/-- The scale's bytes hold an error; one E8M4 scale reads the three bytes of its pair (DESIGN CHOICE, log 30). -/
def sclBad (s : State) (t : Team) (sck off r nb b : Nat) : Bool :=
  if sck = 2 then badScr s t.core (t.ssBase + off + r * scaleRow true nb + 3 * (b / 2)) 3
  else badScr s t.core (t.ssBase + off + r * nb + b) 1

/-- The 6-bit index of kept element t of a row (R296). -/
def idxAt (s : State) (t : Team) (x : Mx) (m j : Nat) : Nat :=
  bitsOf (ofBytes (s.scrBytes t.core (t.ssBase + x.f 7 + m * x.mrow + 3 * (j / 4)) 3)) (6 * (j % 4) + 5) (6 * (j % 4))

/-- The indices of group h of a row. -/
def idxRow (s : State) (t : Team) (x : Mx) (h m : Nat) : List Nat :=
  (List.range (mrSPN x.mr)).map (fun u => idxAt s t x m (h * mrSPN x.mr + u))

/-- Strictly ascending. -/
def ascending : List Nat → Bool
  | a :: b :: t => decide (a < b) && ascending (b :: t)
  | _ => true

/-- The metadata of group h of a row holds an error. -/
def idxBad (s : State) (t : Team) (x : Mx) (h m : Nat) : Bool :=
  badScr s t.core (t.ssBase + x.f 7 + m * x.mrow + 3 * (h * mrSPN x.mr / 4)) (3 * mrSPN x.mr / 4)

/-- The positions of row m that take part in K-step g, with the element of the A row that sits there (R61, R296, R305): `md` holds the
indices of the current 64-position group, SPN for each row. -/
def takePart (x : Mx) (md : List Byte) (gs g m : Nat) : List (Nat × Nat) :=
  let spn := mrSPN x.mr
  if spn = 0 then ((List.range gs).map (fun i => (g * gs + i, g * gs + i))).filter (fun p => decide (p.1 < x.k))
  else
    let h := g * gs / 64
    ((List.range spn).map (fun u => (64 * h + byteAt md (m * spn + u), h * spn + u))).filter
      (fun p => decide (g * gs ≤ p.1) && decide (p.1 < g * gs + gs) && decide (p.1 < x.k))

/-- The row of A. -/
def Mx.aRow (x : Mx) (m : Nat) : Nat := x.f 4 + m * x.f 5
/-- The row of B. -/
def Mx.bRow (x : Mx) (n : Nat) : Nat := x.f 8 + n * x.f 9

/-- An operand element's value, with its scale (R47). -/
def mxVal (s : State) (t : Team) (x : Mx) (fmt soff r row k j : Nat) : FVal :=
  let v := match mmaFloat fmt with
    | some f => decodeF f (elAt s t row (mmaBits fmt) j)
    | none => .nan
  if mrSCK x.mr = 0 then v else scaledF (sclAt s t (mrSCK x.mr) soff r x.nb (k / 32)) v

/-- The accumulator of an element after K-step g (R305). -/
def stepEl (s : State) (t : Team) (x : Mx) (ps : List (Nat × Nat)) (m n : Nat) : Rnd :=
  let acc := (accGet s t (x.at m n)).toNat
  let fa := mrAFMT x.mr
  let fb := mrBFMT x.mr
  if fa = 5 then
    accumI (mrSAT x.mr) acc ((ps.map (fun p => sx (elAt s t (x.aRow m) 8 p.2) 8 * sx (elAt s t (x.bRow n) 8 p.1) 8)).foldl (· + ·) 0)
  else accumF (mrSAT x.mr) acc (ps.map (fun p => (mxVal s t x fa (x.f 6) m (x.aRow m) p.1 p.2, mxVal s t x fb (x.f 10) n (x.bRow n) p.1 p.1)))

/-- The data that K-step g consumes hold an error (R307): elements that take part, their scales, and the tile's words in the rows in which
some element takes part. -/
def stepBad (s : State) (t : Team) (x : Mx) (parts : List (List (Nat × Nat))) : Bool :=
  let sck := mrSCK x.mr
  let rows := (List.range parts.length).zip parts
  let any := parts.flatMap (fun ps => ps.map (fun p => p.1))
  rows.any (fun r => !r.2.isEmpty && (List.range x.n).any (fun n => accBad s t (x.at r.1 n)))
    || rows.any (fun r => r.2.any (fun p => elBad s t (x.aRow r.1) (mmaBits (mrAFMT x.mr)) p.2
        || (sck != 0 && sclBad s t sck (x.f 6) r.1 x.nb (p.1 / 32))))
    || (List.range x.n).any (fun n => any.any (fun k => elBad s t (x.bRow n) (mmaBits (mrBFMT x.mr)) k
        || (sck != 0 && sclBad s t sck (x.f 10) n x.nb (k / 32))))

/-- The products of K-step g added to the tile, and its flags to MSTAT (R305). -/
def applyStep (s : State) (t : Team) (x : Mx) (parts : List (List (Nat × Nat))) : State :=
  let rs := x.els.filterMap (fun p =>
    match parts.getD p.1 [] with
    | [] => none
    | ps => some (x.at p.1 p.2, stepEl s t x ps p.1 p.2))
  orMstat (rs.foldl (fun s r => accPut s t r.1 (BitVec.ofNat 32 r.2.bits)) s) t.uid (rs.foldl (fun f r => f ||| r.2.flags) 0)

/-- The metadata read at K-step g of a sparse MMA (R304, R305): kept, read again at the first step of a group, or refused on META or UE. Where
one row's holds an error and another's does not ascend, UE is taken (DESIGN CHOICE, log 30). -/
def stepMeta (s : State) (t : Team) (m : Cmd) (x : Mx) (gs : Nat) : Except Nat (List Byte) :=
  if mrSPN x.mr = 0 ∨ (m.step * gs) % 64 ≠ 0 then .ok m.desc
  else
    let h := m.step * gs / 64
    let rows := List.range x.m
    if rows.any (idxBad s t x h) then .error msUE
    else if rows.any (fun r => !ascending (idxRow s t x h r)) then .error msMETA
    else .ok (rows.flatMap (fun r => (idxRow s t x h r).map (BitVec.ofNat 8)))

/-- An MMA that has ended a K-step: it goes on, or is suspended for queue 1 when it is of class 0 (R302). -/
def boundary (s : State) (core : Nat) (m : Cmd) : State :=
  let s1 := s.setCmd core m
  let c := s1.core core
  if m.st == .started && !c.mq1.isEmpty && c.mq0.any (fun x => x.uid == m.uid) then s1.setCore core { c with mrun := none } else s1

/-- MMA_K_STEP on a core whose engine runs an MMA; one that is to stop sets MMASTOP where steps are left (R380, R381). -/
def kStep (s : State) (core : Nat) : State :=
  match (s.core core).mrun with
  | none => s
  | some uid =>
    match (s.core core).cmds.find? (fun m => m.uid == uid) with
    | none => s
    | some m =>
      match s.team? m.team with
      | none => s
      | some t =>
        if m.kind ≠ .mma ∨ m.st ≠ .started then s
        else
          let x : Mx := ⟨m.mr, m.blk⟩
          let gs := groupSize (mrAFMT x.mr) (mrBFMT x.mr)
          match stepMeta s t m x gs with
          | .error fl => (orMstat s t.uid fl).setCmd core { m with st := .ended }
          | .ok md =>
            let parts := (List.range x.m).map (takePart x md gs m.step)
            if stepBad s t x parts then (orMstat s t.uid msUE).setCmd core { m with st := .ended }
            else
              let last := decide ((x.k + gs - 1) / gs ≤ m.step + 1)
              let s1 := applyStep s t x parts
              boundary (if m.stopAt && !last then orWrs s1 t.uid wrsMMASTOP else s1) core
                { m with st := if m.stopAt || last then .ended else .started, step := m.step + 1, desc := md }

/-- MMA_K_STEP (R305 to R307); its subject is the core. -/
def execMmaKStep (s : State) : Host.Outcome State Fault Refusal := onNum kStep s

end Sys2Proof.Machine
end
====
Requirement. Please output exactly the lines between the one holding "def ascending : List Nat → Bool" and the one holding "The positions of" in the records above, inclusive, and nothing more.

Exercise result.
def ascending : List Nat → Bool
  | a :: b :: t => decide (a < b) && ascending (b :: t)
  | _ => true

/-- The metadata of group h of a row holds an error. -/
def idxBad (s : State) (t : Team) (x : Mx) (h m : Nat) : Bool :=
  badScr s t.core (t.ssBase + x.f 7 + m * x.mrow + 3 * (h * mrSPN x.mr / 4)) (3 * mrSPN x.mr / 4)

/-- The positions of row m that take part in K-step g, with the element of the A row that sits there (R61, R296, R305): `md` holds the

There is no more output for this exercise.